### What the task requires
Each line that has the string "theorem" must be copied from the records below.

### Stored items
::::::

theorem vshl : ∀ vt vd va vb vh vj vm vg, Statement (.vshl vt vd va vb vh vj vm vg) := by
  intro vt vd va vb vh vj vm vg
  refine encodes_of _ .vector [⟨28, 1, vt⟩, ⟨18, 6, vd⟩, ⟨12, 6, va⟩, ⟨6, 6, vb⟩, ⟨5, 1, vh⟩, ⟨4, 1, vj⟩, ⟨1, 3, vm⟩, ⟨0, 1, vg⟩] 0x2b000000 rfl rfl rfl rfl rfl fun hw w hn => ?_
  have ha : apart [⟨28, 1, vt⟩, ⟨18, 6, vd⟩, ⟨12, 6, va⟩, ⟨6, 6, vb⟩, ⟨5, 1, vh⟩, ⟨4, 1, vj⟩, ⟨1, 3, vm⟩, ⟨0, 1, vg⟩] 0x2b000000 = true := rfl
  have g0 := fld_val _ _ 0 28 1 vt ha rfl
  have g1 := fld_val _ _ 1 18 6 vd ha rfl
  have g2 := fld_val _ _ 2 12 6 va ha rfl
  have g3 := fld_val _ _ 3 6 6 vb ha rfl
  have g4 := fld_val _ _ 4 5 1 vh ha rfl
  have g5 := fld_val _ _ 5 4 1 vj ha rfl
  have g6 := fld_val _ _ 6 1 3 vm ha rfl
  have g7 := fld_val _ _ 7 0 1 vg ha rfl
  have c0 : _ / 2 ^ 30 = 0x0 := val_below _ _ 30 ha rfl
  have c1 : _ / 2 ^ 24 % 2 ^ 4 = 0xb := val_clear _ _ 24 4 ha rfl
  have c2 : _ / 2 ^ 29 % 2 ^ 3 = 0x1 := val_clear _ _ 29 3 ha rfl
  rw [← hn] at g0 g1 g2 g3 g4 g5 g6 g7 c0 c1 c2
  show decodeVector w = _
  delta decodeVector
  dsimp only
  rw [c0]
  show decodeVector0 w.toNat = _
  delta decodeVector0
  rw [if_neg (fun h => ne_sub 24 8 0 4 0x0 c1 (by decide) (by decide) h), if_neg (fun h => ne_sub 24 8 0 4 0x1 c1 (by decide) (by decide) h), if_neg (fun h => ne_sub 24 8 0 4 0x2 c1 (by decide) (by decide) h), if_neg (fun h => ne_sub 24 8 0 4 0x3 c1 (by decide) (by decide) h), if_neg (fun h => ne_sub 24 8 0 4 0x4 c1 (by decide) (by decide) h), if_neg (fun h => ne_sub 24 8 0 4 0x5 c1 (by decide) (by decide) h), if_neg (fun h => ne_sub 24 8 0 4 0x6 c1 (by decide) (by decide) h), if_neg (fun h => ne_sub 24 8 0 4 0x7 c1 (by decide) (by decide) h)]
  rw [c2, c1]
  show row w.toNat [] (.vshl (fld w.toNat 28 1) (fld w.toNat 18 6) (fld w.toNat 12 6) (fld w.toNat 6 6) (fld w.toNat 5 1) (fld w.toNat 4 1) (fld w.toNat 1 3) (fld w.toNat 0 1)) = _
  rw [g0, g1, g2, g3, g4, g5, g6, g7]
  exact row_ok _ _ _ hw (fun _ h => nomatch h)

theorem vshr : ∀ vt vd va vb vh vj vm vg, Statement (.vshr vt vd va vb vh vj vm vg) := by
  intro vt vd va vb vh vj vm vg
  refine encodes_of _ .vector [⟨28, 1, vt⟩, ⟨18, 6, vd⟩, ⟨12, 6, va⟩, ⟨6, 6, vb⟩, ⟨5, 1, vh⟩, ⟨4, 1, vj⟩, ⟨1, 3, vm⟩, ⟨0, 1, vg⟩] 0x2c000000 rfl rfl rfl rfl rfl fun hw w hn => ?_
  have ha : apart [⟨28, 1, vt⟩, ⟨18, 6, vd⟩, ⟨12, 6, va⟩, ⟨6, 6, vb⟩, ⟨5, 1, vh⟩, ⟨4, 1, vj⟩, ⟨1, 3, vm⟩, ⟨0, 1, vg⟩] 0x2c000000 = true := rfl
  have g0 := fld_val _ _ 0 28 1 vt ha rfl
  have g1 := fld_val _ _ 1 18 6 vd ha rfl
  have g2 := fld_val _ _ 2 12 6 va ha rfl
  have g3 := fld_val _ _ 3 6 6 vb ha rfl
  have g4 := fld_val _ _ 4 5 1 vh ha rfl
  have g5 := fld_val _ _ 5 4 1 vj ha rfl
  have g6 := fld_val _ _ 6 1 3 vm ha rfl
  have g7 := fld_val _ _ 7 0 1 vg ha rfl
  have c0 : _ / 2 ^ 30 = 0x0 := val_below _ _ 30 ha rfl
  have c1 : _ / 2 ^ 24 % 2 ^ 4 = 0xc := val_clear _ _ 24 4 ha rfl
  have c2 : _ / 2 ^ 29 % 2 ^ 3 = 0x1 := val_clear _ _ 29 3 ha rfl
  rw [← hn] at g0 g1 g2 g3 g4 g5 g6 g7 c0 c1 c2
  show decodeVector w = _
  delta decodeVector
  dsimp only
  rw [c0]
  show decodeVector0 w.toNat = _
  delta decodeVector0
  rw [if_neg (fun h => ne_sub 24 8 0 4 0x0 c1 (by decide) (by decide) h), if_neg (fun h => ne_sub 24 8 0 4 0x1 c1 (by decide) (by decide) h), if_neg (fun h => ne_sub 24 8 0 4 0x2 c1 (by decide) (by decide) h), if_neg (fun h => ne_sub 24 8 0 4 0x3 c1 (by decide) (by decide) h), if_neg (fun h => ne_sub 24 8 0 4 0x4 c1 (by decide) (by decide) h), if_neg (fun h => ne_sub 24 8 0 4 0x5 c1 (by decide) (by decide) h), if_neg (fun h => ne_sub 24 8 0 4 0x6 c1 (by decide) (by decide) h), if_neg (fun h => ne_sub 24 8 0 4 0x7 c1 (by decide) (by decide) h)]
  rw [c2, c1]
  show row w.toNat [] (.vshr (fld w.toNat 28 1) (fld w.toNat 18 6) (fld w.toNat 12 6) (fld w.toNat 6 6) (fld w.toNat 5 1) (fld w.toNat 4 1) (fld w.toNat 1 3) (fld w.toNat 0 1)) = _
  rw [g0, g1, g2, g3, g4, g5, g6, g7]
  exact row_ok _ _ _ hw (fun _ h => nomatch h)

theorem vsra : ∀ vt vd va vb vh vj vm vg, Statement (.vsra vt vd va vb vh vj vm vg) := by
  intro vt vd va vb vh vj vm vg
  refine encodes_of _ .vector [⟨28, 1, vt⟩, ⟨18, 6, vd⟩, ⟨12, 6, va⟩, ⟨6, 6, vb⟩, ⟨5, 1, vh⟩, ⟨4, 1, vj⟩, ⟨1, 3, vm⟩, ⟨0, 1, vg⟩] 0x2d000000 rfl rfl rfl rfl rfl fun hw w hn => ?_
  have ha : apart [⟨28, 1, vt⟩, ⟨18, 6, vd⟩, ⟨12, 6, va⟩, ⟨6, 6, vb⟩, ⟨5, 1, vh⟩, ⟨4, 1, vj⟩, ⟨1, 3, vm⟩, ⟨0, 1, vg⟩] 0x2d000000 = true := rfl
  have g0 := fld_val _ _ 0 28 1 vt ha rfl
  have g1 := fld_val _ _ 1 18 6 vd ha rfl
  have g2 := fld_val _ _ 2 12 6 va ha rfl
  have g3 := fld_val _ _ 3 6 6 vb ha rfl
  have g4 := fld_val _ _ 4 5 1 vh ha rfl
  have g5 := fld_val _ _ 5 4 1 vj ha rfl
  have g6 := fld_val _ _ 6 1 3 vm ha rfl
  have g7 := fld_val _ _ 7 0 1 vg ha rfl
  have c0 : _ / 2 ^ 30 = 0x0 := val_below _ _ 30 ha rfl
  have c1 : _ / 2 ^ 24 % 2 ^ 4 = 0xd := val_clear _ _ 24 4 ha rfl
  have c2 : _ / 2 ^ 29 % 2 ^ 3 = 0x1 := val_clear _ _ 29 3 ha rfl
  rw [← hn] at g0 g1 g2 g3 g4 g5 g6 g7 c0 c1 c2
  show decodeVector w = _
  delta decodeVector
  dsimp only
  rw [c0]
  show decodeVector0 w.toNat = _
  delta decodeVector0
  rw [if_neg (fun h => ne_sub 24 8 0 4 0x0 c1 (by decide) (by decide) h), if_neg (fun h => ne_sub 24 8 0 4 0x1 c1 (by decide) (by decide) h), if_neg (fun h => ne_sub 24 8 0 4 0x2 c1 (by decide) (by decide) h), if_neg (fun h => ne_sub 24 8 0 4 0x3 c1 (by decide) (by decide) h), if_neg (fun h => ne_sub 24 8 0 4 0x4 c1 (by decide) (by decide) h), if_neg (fun h => ne_sub 24 8 0 4 0x5 c1 (by decide) (by decide) h), if_neg (fun h => ne_sub 24 8 0 4 0x6 c1 (by decide) (by decide) h), if_neg (fun h => ne_sub 24 8 0 4 0x7 c1 (by decide) (by decide) h)]
  rw [c2, c1]
  show row w.toNat [] (.vsra (fld w.toNat 28 1) (fld w.toNat 18 6) (fld w.toNat 12 6) (fld w.toNat 6 6) (fld w.toNat 5 1) (fld w.toNat 4 1) (fld w.toNat 1 3) (fld w.toNat 0 1)) = _
  rw [g0, g1, g2, g3, g4, g5, g6, g7]
  exact row_ok _ _ _ hw (fun _ h => nomatch h)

::::::

### Task solution
theorem vshl : ∀ vt vd va vb vh vj vm vg, Statement (.vshl vt vd va vb vh vj vm vg) := by
theorem vshr : ∀ vt vd va vb vh vj vm vg, Statement (.vshr vt vd va vb vh vj vm vg) := by
theorem vsra : ∀ vt vd va vb vh vj vm vg, Statement (.vsra vt vd va vb vh vj vm vg) := by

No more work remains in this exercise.